# Free Avg will not uninstall



## justjesse2 (Jun 4, 2002)

Please help me,
I was to set up a new computer and install an internet security program on it. Someone else had installed the free version of Avg. I tried to uninstall it. I have gone thru the forums and checked other problems with this issue. It also stopped updating, before I attempted removing it. I would really like to get it off the machine, before I begin to have more problems.
Thanks
Justjesse2


----------



## Blackmirror (Dec 5, 2006)

Hello have you tried to remove it in safe mode ??
Tap F8 on restarting your computer


----------



## golferbob (May 18, 2004)

you may need to reinstall it ,then remove it.


----------



## justjesse2 (Jun 4, 2002)

I have tried to uninstall, reinstall, and in the safe mode.

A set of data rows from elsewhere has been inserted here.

-- ==== Sys2Proof/Word.lean ====
section
/-! DEFINITION. The word types of the engine (00_scope.md R7, R9; 30_encoding.md R53). -/

namespace Sys2Proof

/-- A word: an unsigned integer of W = 32 bits, bit 31 the most significant (00_scope.md R7, R9). -/
abbrev Word := BitVec 32

/-- A command word CW: the 33 bits `cmd_op`, `cmd_seed` of format C (30_encoding.md R52, R53). -/
abbrev CommandWord := BitVec 33

end Sys2Proof
end

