-- ==== Sys2Proof/Machine/Flags.lean ====
section
/-! DEFINITION. The status flags and the status outputs (10_state.md R16 to R19, R25). There are no arithmetic
flags (R21): no operation of Machine/Arith.lean writes one. -/

namespace Sys2Proof.Machine

/-- The two logical states (10_state.md R16, R25). They restrict nothing (60_exceptions.md R128). -/
inductive LogicalState where
  | fresh
  | running
  deriving DecidableEq, Repr

/-- `seeded` = 0 is fresh, `seeded` = 1 is running (10_state.md R16). -/
def logicalState (s : State) : LogicalState := if s.seeded then .running else .fresh

/-- `busy` = (`rc` != 0) (10_state.md R19). -/
def busy (s : State) : Bool := s.rc != 0#5

/-- `cmd_ready` = (`rc` = 0) and not `rst` (10_state.md R19). -/
def cmdReady (rst : Bool) (s : State) : Bool := !busy s && !rst

/-- The word on offer: d while `ov` = 1, and no word while `ov` = 0 (10_state.md R17; 30_encoding.md R57). -/
def offered (s : State) : Option Word := if s.ov then some s.gen.d else none

/-- `out_data` as observation number `obs` finds it: d while `ov` = 1, else a free value (70_reset_and_hazards.md R151;
log 5). -/
def outData (obs : Nat) (s : State) : Word := if s.ov then s.gen.d else Config.outWhenInvalid obs

/-- All output ports, as functions of the state and of `rst` (70_reset_and_hazards.md R151). Sampling them changes
nothing (20_memory.md R34). -/
def outputs (rst : Bool) (obs : Nat) (s : State) : PortOutputs :=
  { cmdReady := cmdReady rst s, outValid := s.ov, outData := outData obs s, seeded := s.seeded, busy := busy s }

end Sys2Proof.Machine
end

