-- ==== Sys2Proof/Machine/Ports.lean ====
section
/-! DEFINITION. The cycle level: the command port, the handshake and one rising clock edge
(70_reset_and_hazards.md R150 to R156). -/

namespace Sys2Proof.Machine

/-- The ports of a host that idles: no reset, no command (70_reset_and_hazards.md R162). `cmd_op` and `cmd_seed` are then
not sampled (93_implementation_defined.md U10). -/
def idlePorts : PortInputs := { rst := false, cmdValid := false, cmdOp := 0#1, cmdSeed := 0#32 }

/-- The ports of a host that presents the command word `cw` (30_encoding.md R50, R53). -/
def presentPorts (cw : CommandWord) : PortInputs :=
  { rst := false, cmdValid := true, cmdOp := opField cw, cmdSeed := seedField cw }

/-- `accept` = (`cmd_valid` = 1) and (`cmd_ready` = 1) (70_reset_and_hazards.md R152). -/
def accept (p : PortInputs) (s : State) : Bool := p.cmdValid && cmdReady p.rst s

/-- The command an edge transfers, if it transfers one: the one encoded by `cmd_op` and `cmd_seed` at that edge
(70_reset_and_hazards.md R152). -/
def transferred (p : PortInputs) (s : State) : Option Instr :=
  if accept p s then some (decode (packCommand p.cmdOp p.cmdSeed)) else none

/-- The five cases of a rising edge (70_reset_and_hazards.md R153). -/
inductive EdgeCase where
  | reset
  | mix
  | load (seed : Word)
  | step
  | hold
  deriving DecidableEq, Repr

/-- Which case an edge takes, tested in the order of 60_exceptions.md R124: reset, then a discard round in progress,
then an accepted command, else nothing (70_reset_and_hazards.md R153). -/
def edgeCase (p : PortInputs) (s : State) : EdgeCase :=
  if p.rst then .reset
  else if busy s then .mix
  else match transferred p s with
    | some (.init seed) => .load seed
    | some .next => .step
    | none => .hold

/-- What each case writes (70_reset_and_hazards.md R153). -/
def performCase : EdgeCase → State → State
  | .reset, s => s.resetEdge
  | .mix, s => s.mix
  | .load seed, s => s.load seed
  | .step, s => s.advance
  | .hold, s => s

/-- The state after a rising edge with the inputs `p` (70_reset_and_hazards.md R150, R153). -/
def clockEdge (p : PortInputs) (s : State) : State := performCase (edgeCase p s) s

end Sys2Proof.Machine
end

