/-- R80: ROUND is a bijection of the states, and the inverse is the one the rule gives; and the rule's example. -/
def Obligations.RoundHasAnInverse : Prop :=
  Function.Bijective genRound ∧ (∀ g, invRound (genRound g) = g) ∧ (∀ g, genRound (invRound g) = g) ∧
  (∀ g : GeneratorState, ∃ e : Word,
    e = sub32 g.d g.a ∧ (invRound g).d = sub32 g.c e ∧ (invRound g).c = sub32 g.b (invRound g).d ∧
    (invRound g).b = xor32 g.a (rotl32 (invRound g).c rotC) ∧ (invRound g).a = add32 e (rotl32 (invRound g).b rotB)) ∧
  invRound ⟨0x00060002#32, 0x00000007#32, 0xF0000005#32, 0xF0060003#32⟩ = ⟨1#32, 2#32, 3#32, 4#32⟩

/-- R81: every state lies on a cycle, with no lead-in, of a length of at most 2^128. -/
def Obligations.RoundReturnsToItsStart : Prop :=
  ∀ g : GeneratorState, ∃ n, 0 < n ∧ n ≤ 2 ^ 128 ∧ roundN n g = g

/-- R82: the all-zero state is a fixed point, no other state maps to it, and an engine whose state is all zero outputs 0
for ever under NEXT. -/
def Obligations.ZeroStateIsFixed : Prop :=
  genRound ⟨0#32, 0#32, 0#32, 0#32⟩ = ⟨0#32, 0#32, 0#32, 0#32⟩ ∧ roundE 0#32 0#32 = 0#32 ∧
  (∀ g, genRound g = ⟨0#32, 0#32, 0#32, 0#32⟩ → g = ⟨0#32, 0#32, 0#32, 0#32⟩) ∧
  ∀ (n : Nat) (s : State), s.gen = ⟨0#32, 0#32, 0#32, 0#32⟩ →
    ∃ t, runScript (List.replicate n .next) s = .next (List.replicate n 0#32, t) ∧ t.gen = s.gen

/-- R83: after INIT and any number of NEXT commands the state is not all zero; a script that ends in the all-zero state
held no INIT and began in it. -/
def Obligations.SeededIsNeverZero : Prop :=
  (∀ (seed : Word) (n : Nat), roundN n (seededState seed) ≠ ⟨0#32, 0#32, 0#32, 0#32⟩) ∧
  ∀ (is : List Instr) (s : State), ∃ ws t, runScript is s = .next (ws, t) ∧
    (t.gen = ⟨0#32, 0#32, 0#32, 0#32⟩ → s.gen = ⟨0#32, 0#32, 0#32, 0#32⟩ ∧ ∀ i ∈ is, i = .next)

/-! ### NEXT (41_next.md) -/

/-- R90: in every state NEXT answers the state with the words of one round, `ov` = 1, and nothing else changed (`seeded`,
`rc` and the model's own fields as before); the result is out_valid = 1 and out_data = d'; its encoding; and the rule's
example. -/
def Obligations.NextAdvancesOneRound : Prop :=
  (∀ ign : Word, decode (packCommand 0#1 ign) = .next) ∧
  (∀ s : State, exec .next s = .next { s with
    gen := { a := s.gen.b ^^^ s.gen.c.rotateLeft 17
             b := s.gen.c + s.gen.d
             c := s.gen.d + (s.gen.a - s.gen.b.rotateLeft 27)
             d := (s.gen.a - s.gen.b.rotateLeft 27) + (s.gen.b ^^^ s.gen.c.rotateLeft 17) }
    ov := true }) ∧
  (∀ s : State, ∃ t, exec .next s = .next t ∧ t.seeded = s.seeded ∧ offered t = some (genRound s.gen).d ∧
    ∀ rst obs, (outputs rst obs t).outValid = true ∧ (outputs rst obs t).outData = (genRound s.gen).d) ∧
  ∀ s : State, s.gen = ⟨0x00000001#32, 0x00000002#32, 0x00000003#32, 0x00000004#32⟩ →
    ∃ t, exec .next s = .next t ∧ t.gen = ⟨0x00060002#32, 0x00000007#32, 0xF0000005#32, 0xF0060003#32⟩ ∧
      ∀ rst obs, (outputs rst obs t).outValid = true ∧ (outputs rst obs t).outData = 0xF0060003#32

/-- R93: NEXT is refused in no state; and with `seeded` = 0 an idle engine performs the NEXT its host presents as in any other state: it delivers the new d
with `ov` = 1 and leaves `seeded` = 0. -/
def Obligations.NextBeforeInitRuns : Prop :=
  (∀ s : State, ∃ t, exec .next s = .next t) ∧
  ∀ (s : State) (seed : Word) (ws : List CommandWord),
    s.seeded = false → s.rc = 0#5 → s.host = .script (packCommand 0#1 seed :: ws) →
    ∃ t, step s = .next t ∧ t.gen = genRound s.gen ∧ t.seeded = false ∧ t.ov = true ∧
      offered t = some (genRound s.gen).d ∧ t.rc = 0#5 ∧ t.draws = s.draws ∧ t.host = .script ws
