theorem witness_AcceptanceIsValidAndReady : accept (presentPorts 0#33) idle = true ∧
    accept (presentPorts 0#33) (mixing 1#5 (.edges [])) = false ∧ accept idlePorts idle = false := by decide

theorem witness_ResetFromAnyState : resetPorts.rst = true := by decide

theorem witness_EveryResetTakesAFreshDraw : resetPorts.rst = true ∧ idlePorts.rst = false := by decide

theorem witness_CommandsWaitWhileBusy : (mixing 1#5 (.edges [])).rc ≠ 0#5 ∧ (mixing 20#5 (.edges [])).rc ≠ 0#5 ∧
    idlePorts.rst = false := by decide

theorem witness_HeldNextIsManyCommands : idle.rc = 0#5 ∧ 0 < 1 := by decide

theorem witness_SeededRisesOnlyAtCompletion : (mixing 1#5 (.edges [])).seeded = false ∧ idlePorts.rst = false ∧
    (mixing 1#5 (.edges [])).rc = 1#5 ∧ idle.seeded = false := by decide

theorem witness_OutputStaysOnOffer : (st g1234 true true 0#5 (.edges [])).rc = 0#5 ∧ idlePorts.rst = false ∧
    transferred idlePorts (st g1234 true true 0#5 (.edges [])) = none := by decide

theorem witness_IdleEdgesChangeNothing :
    idle.rc = 0#5 ∧ ∀ p ∈ [idlePorts, idlePorts], p.rst = false ∧ p.cmdValid = false := by decide

/-- Edges whose `rst` stays 0. -/
theorem rstLow_replicate (n : Nat) (p : PortInputs) (h : p.rst = false) : RstLow (List.replicate n p) :=
  fun _ hq => List.eq_of_mem_replicate hq ▸ h

/-- Edges whose `rst` stays 0, checked one by one. -/
theorem rstLow_of_all (ps : List PortInputs) (h : ps.all (fun p => !p.rst) = true) : RstLow ps :=
  fun p hp => by simpa using List.all_eq_true.1 h p hp

/-- Zero and twenty edges after the accepting one. -/
theorem witness_InitTimeline : let p := presentPorts 0x100000007#33
    idle.rc = 0#5 ∧ p.rst = false ∧ p.cmdValid = true ∧ p.cmdOp = 1#1 ∧
    (RstLow (List.replicate 0 idlePorts) ∧ (List.replicate 0 idlePorts).length ≤ Config.initBusyCycles) ∧
    RstLow (List.replicate 20 idlePorts) ∧ (List.replicate 20 idlePorts).length ≤ Config.initBusyCycles :=
  ⟨by decide, by decide, by decide, by decide, ⟨rstLow_replicate _ _ rfl, by decide⟩, rstLow_replicate _ _ rfl, by decide⟩

theorem witness_NextTimeline : let p := presentPorts 0x000000007#33
    idle.rc = 0#5 ∧ p.rst = false ∧ p.cmdValid = true ∧ p.cmdOp = 0#1 := by decide

/-- An INIT in progress meets the invariant: the witness of the statements about it. -/
theorem witness_StepKeepsTheInvariant : EngineInv (mixing 17#5 (.script [0#33])) ∧
    EngineInv (st (roundN 2 (seededState 5#32)) true true 0#5 (.script [0#33])) :=
  ⟨⟨by decide, fun _ => ⟨rfl, rfl, 0#32, rfl⟩, fun h => absurd h (by decide)⟩,
    ⟨by decide, fun h => absurd rfl h, fun _ => ⟨5#32, 2, rfl⟩⟩⟩

theorem witness_BusyEndsAfterExactlyRcEdges : RstLow (List.replicate 17 idlePorts) ∧
    (List.replicate 17 idlePorts).length = (mixing 17#5 (.edges [])).rc.toNat ∧ 0 < (mixing 17#5 (.edges [])).rc.toNat ∧
    EngineInv (mixing 17#5 (.script [0#33])) ∧ idlePorts.rst = false :=
  ⟨rstLow_replicate _ _ rfl, by decide, by decide, witness_StepKeepsTheInvariant.1, by decide⟩

/-- An INIT presented until it is accepted, its twenty busy cycles, and a NEXT held meanwhile. -/
def initThenNext : List PortInputs := presentPorts 0x100000000#33 :: List.replicate 21 (presentPorts 0#33)

/-- The same commands with idle cycles between them. -/
def initIdleNext : List PortInputs :=
  idlePorts :: presentPorts 0x100000000#33 :: (List.replicate 22 idlePorts ++ [presentPorts 0#33])

theorem witness_CycleLevelRefinesCommandLevel :
    idle.rc = 0#5 ∧ RstLow initThenNext ∧ (runEdges initThenNext idle).rc = 0#5 :=
  ⟨by decide, rstLow_of_all _ (by decide), by decide +kernel⟩

theorem witness_WaitingIsNotObserved : idle.rc = 0#5 ∧ RstLow initThenNext ∧ RstLow initIdleNext ∧
    (runEdges initThenNext idle).rc = 0#5 ∧ (runEdges initIdleNext idle).rc = 0#5 ∧
    acceptedCommands initThenNext idle = acceptedCommands initIdleNext idle :=
  ⟨by decide, rstLow_of_all _ (by decide), rstLow_of_all _ (by decide), by decide +kernel, by decide +kernel, by decide +kernel⟩

end Sys2Proof.Tests
end

section
/-! The facts about outputs, logical state, commands and clock edges that the statements of 10_state.md need. -/

namespace Sys2Proof.Machine

@[simp] theorem exec_next (s : State) : exec .next s = .next s.advance := rfl

@[simp] theorem exec_init (seed : Word) (s : State) : exec (.init seed) s = .next (s.seedWith seed) := rfl

/-! ### The logical state and the outputs -/

@[simp] theorem logicalState_eq_fresh (s : State) : logicalState s = .fresh ↔ s.seeded = false := by
  cases h : s.seeded <;> simp [logicalState, h]

@[simp] theorem logicalState_eq_running (s : State) : logicalState s = .running ↔ s.seeded = true := by
  cases h : s.seeded <;> simp [logicalState, h]

/-- NEXT is the self-loop of both logical states (10_state.md R25). -/
theorem logicalState_advance (s : State) : logicalState s.advance = logicalState s := rfl

theorem offered_of_ov {s : State} (h : s.ov = true) : offered s = some s.gen.d := by simp [offered, h]

theorem offered_of_not_ov {s : State} (h : s.ov = false) : offered s = none := by simp [offered, h]

@[simp] theorem outputs_cmdReady (rst : Bool) (obs : Nat) (s : State) :
    (outputs rst obs s).cmdReady = cmdReady rst s := rfl

@[simp] theorem outputs_busy (rst : Bool) (obs : Nat) (s : State) : (outputs rst obs s).busy = busy s := rfl

theorem cmdReady_iff (rst : Bool) (s : State) : cmdReady rst s = true ↔ s.rc = 0#5 ∧ rst = false := by
  simp [cmdReady, busy_eq_false]

/-- The state after reset is one of the launch states (10_state.md R22; 70_reset_and_hazards.md R163). -/
theorem reset_eq_launch : State.reset = State.launch (drawAbcd 0) 1 (.script []) := rfl

/-- A reset edge leaves the launch state of the draw it takes (70_reset_and_hazards.md R140, R141). -/
theorem resetEdge_eq_launch (s : State) : s.resetEdge = State.launch (drawAbcd s.draws) (s.draws + 1) s.host := rfl

/-! ### Clock edges and the handshake -/

theorem transferred_eq_none (p : PortInputs) (s : State) :
    transferred p s = none ↔ ¬ (p.cmdValid = true ∧ s.rc = 0#5 ∧ p.rst = false) := by
  simp only [Option.eq_none_iff_forall_ne_some, ne_eq, transferred_eq_some]
  exact ⟨fun h ⟨hv, hrc, hrst⟩ => h _ ⟨hv, hrc, hrst, rfl⟩, fun h _ ⟨hv, hrc, hrst, _⟩ => h ⟨hv, hrc, hrst⟩⟩

/-- `clockEdge_cases` in terms of the command that the edge transfers: only LOAD and STEP transfer one
(70_reset_and_hazards.md R152, R153). -/
theorem clockEdge_transferred_cases (p : PortInputs) (s : State) :
    (p.rst = true ∧ transferred p s = none ∧ clockEdge p s = s.resetEdge) ∨
    (p.rst = false ∧ s.rc ≠ 0#5 ∧ transferred p s = none ∧ clockEdge p s = s.mix) ∨
    (p.rst = false ∧ s.rc = 0#5 ∧ ∃ seed, transferred p s = some (.init seed) ∧ clockEdge p s = s.load seed) ∨
    (p.rst = false ∧ s.rc = 0#5 ∧ transferred p s = some .next ∧ clockEdge p s = s.advance) ∨
    (p.rst = false ∧ s.rc = 0#5 ∧ transferred p s = none ∧ clockEdge p s = s) := by
  obtain ⟨hrst, he⟩ | ⟨hrst, hrc, he⟩ | ⟨hrst, hrc, hv, seed, hd, he⟩ | ⟨hrst, hrc, hv, hd, he⟩ | ⟨hrst, hrc, hv, he⟩ :=
    clockEdge_cases p s
  · exact .inl ⟨hrst, (transferred_eq_none p s).2 (by simp [hrst]), he⟩
  · exact .inr (.inl ⟨hrst, hrc, (transferred_eq_none p s).2 (by simp [hrc]), he⟩)
  · exact .inr (.inr (.inl ⟨hrst, hrc, seed, (transferred_eq_some p s _).2 ⟨hv, hrc, hrst, hd⟩, he⟩))
  · exact .inr (.inr (.inr (.inl ⟨hrst, hrc, (transferred_eq_some p s _).2 ⟨hv, hrc, hrst, hd⟩, he⟩)))
  · exact .inr (.inr (.inr (.inr ⟨hrst, hrc, (transferred_eq_none p s).2 (by simp [hv]), he⟩)))

/-- Reset has priority over every other case (60_exceptions.md R124). -/
theorem clockEdge_of_rst {p : PortInputs} {s : State} (hrst : p.rst = true) : clockEdge p s = s.resetEdge := by
  obtain ⟨-, -, he⟩ | ⟨hlow, -⟩ | ⟨hlow, -⟩ | ⟨hlow, -⟩ | ⟨hlow, -⟩ := clockEdge_transferred_cases p s
  · exact he
  all_goals simp [hrst] at hlow

/-- An idle engine that accepts nothing and is not reset keeps its whole state (70_reset_and_hazards.md R153 case
HOLD). -/
theorem clockEdge_eq_self {p : PortInputs} {s : State} (hrc : s.rc = 0#5) (hrst : p.rst = false)
    (ht : transferred p s = none) : clockEdge p s = s := by
  obtain ⟨hrst', -⟩ | ⟨-, hrc', -⟩ | ⟨-, -, seed, ht', -⟩ | ⟨-, -, ht', -⟩ | ⟨-, -, -, he⟩ :=
    clockEdge_transferred_cases p s
  · simp [hrst] at hrst'
  · exact absurd hrc hrc'
  · simp [ht] at ht'
  · simp [ht] at ht'
  · exact he

/-- `ov` after an edge: NEXT raises it, INIT and reset clear it, MIX and HOLD leave it (10_state.md R17). -/
theorem clockEdge_ov_iff (p : PortInputs) (s : State) :
    (clockEdge p s).ov = true ↔
      p.rst = false ∧ (transferred p s = some .next ∨ (s.ov = true ∧ transferred p s = none)) := by
  obtain ⟨hrst, ht, he⟩ | ⟨hrst, -, ht, he⟩ | ⟨hrst, -, seed, ht, he⟩ | ⟨hrst, -, ht, he⟩ | ⟨hrst, -, ht, he⟩ :=
    clockEdge_transferred_cases p s
  · simp [he, hrst]
  · simp [he, hrst, ht]
  · simp [he, ht]
  · simp [he, hrst, ht]
  · simp [he, hrst, ht]

end Sys2Proof.Machine
end

section
/-! The invariant of the engine (10_state.md R16, R18; 70_reset_and_hazards.md R155, R157): what it says of an idle and
of a busy engine, and that every operation on the state keeps it. -/

namespace Sys2Proof.Machine

/-! ### The two streams of state words, round by round -/

/-- A completed INIT, before any NEXT. -/
theorem isSeededStream_seededState (seed : Word) : IsSeededStream (seededState seed) :=
  ⟨seed, 0, (roundN_zero _).symm⟩

/-- One more NEXT after a completed INIT. -/
theorem IsSeededStream.genRound {g : GeneratorState} (h : IsSeededStream g) : IsSeededStream (genRound g) := by
  obtain ⟨seed, n, rfl⟩ := h
  exact ⟨seed, n + 1, (roundN_succ n _).symm⟩

/-- LOAD begins the twenty discard rounds. -/
theorem isMixing_loadState (seed : Word) : IsMixing initRounds (loadState seed) :=
  ⟨seed, by rw [Nat.sub_self, roundN_zero]⟩

/-- A discard round leaves one fewer to come. -/
theorem IsMixing.genRound {k : Nat} {g : GeneratorState} (hk : k + 1 ≤ initRounds) (h : IsMixing (k + 1) g) :
    IsMixing k (genRound g) := by
  obtain ⟨seed, rfl⟩ := h
  have hrounds : initRounds - k = initRounds - (k + 1) + 1 := by omega
  exact ⟨seed, by rw [hrounds, roundN_succ]⟩

/-- With no round to come the INIT is completed. -/
theorem IsMixing.isSeededStream {g : GeneratorState} (h : IsMixing 0 g) : IsSeededStream g := by
  obtain ⟨seed, rfl⟩ := h
  rw [Nat.sub_zero, ← seededState_eq]
  exact isSeededStream_seededState seed

/-! ### The invariant of an idle and of a busy engine -/

theorem engineInv_iff_of_idle {s : State} (hrc : s.rc = 0#5) :
    EngineInv s ↔ (s.seeded = true → IsSeededStream s.gen) := by
  simp [EngineInv, hrc]

theorem engineInv_iff_of_busy {s : State} (hrc : s.rc ≠ 0#5) :
    EngineInv s ↔ s.rc.toNat ≤ initRounds ∧ s.seeded = false ∧ s.ov = false ∧ IsMixing s.rc.toNat s.gen := by
  constructor
  · rintro ⟨hle, hbusy, -⟩
    exact ⟨hle, hbusy hrc⟩
  · rintro ⟨hle, hseeded, hov, hmix⟩
    exact ⟨hle, fun _ => ⟨hseeded, hov, hmix⟩, by simp [hseeded]⟩

/-- The invariant does not speak of what the host has still to present. -/
theorem engineInv_withHost (h : HostInput) (s : State) : EngineInv (s.withHost h) ↔ EngineInv s := Iff.rfl

/-! ### Every operation keeps it -/

/-- Every launch state meets the invariant, whatever the draw (10_state.md R22). -/
theorem engineInv_launch (abcd : GeneratorState) (draws : Nat) (host : HostInput) :
    EngineInv (State.launch abcd draws host) :=
  (engineInv_iff_of_idle (State.launch_rc abcd draws host)).2 (by simp)

theorem engineInv_resetEdge (s : State) : EngineInv s.resetEdge := by
  rw [resetEdge_eq_launch]
  exact engineInv_launch _ _ _

/-- LOAD puts the engine at the start of the discard rounds, from any state. -/
theorem engineInv_load (seed : Word) (s : State) : EngineInv (s.load seed) := by
  have hrc : (s.load seed).rc.toNat = initRounds := rfl
  refine (engineInv_iff_of_busy (by simp [initRounds])).2 ⟨hrc.le, rfl, rfl, ?_⟩
  rw [hrc]
  exact isMixing_loadState seed

/-- A discard round counts `rc` down, and at the twentieth the mixed words are those of a completed INIT
(70_reset_and_hazards.md R155). -/
theorem EngineInv.mix {s : State} (h : EngineInv s) (hrc : s.rc ≠ 0#5) : EngineInv s.mix := by
  obtain ⟨hle, hseeded, hov, hmix⟩ := (engineInv_iff_of_busy hrc).1 h
  have hcount : s.rc.toNat = s.mix.rc.toNat + 1 := by
    rw [State.mix_rc]
    bv_omega
  rw [hcount] at hle hmix
  have hround : IsMixing s.mix.rc.toNat s.mix.gen := hmix.genRound hle
  by_cases hlast : s.rc = 1#5
  · have hidle : s.mix.rc = 0#5 := by simp [hlast]
    rw [hidle] at hround
    exact (engineInv_iff_of_idle hidle).2 fun _ => hround.isSeededStream
  · have hbusy : s.mix.rc ≠ 0#5 := by
      rw [State.mix_rc]
      bv_omega
    exact (engineInv_iff_of_busy hbusy).2 ⟨by omega, by simp [hlast, hseeded], hov, hround⟩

It is a nighmare


----------



## golferbob (May 18, 2004)

here is a small free uninstaller you can try ,i have used it.

http://www.nirsoft.net/utils/myuninst.html


----------



## pedroguy (Jan 28, 2001)

If you have already tried this,my apologies in advance.
My AVG free which is rel7.5 came with it's own uninstaller.Is that available on your installed level?

Did you get any error msgs during the attempted uninstall?


----------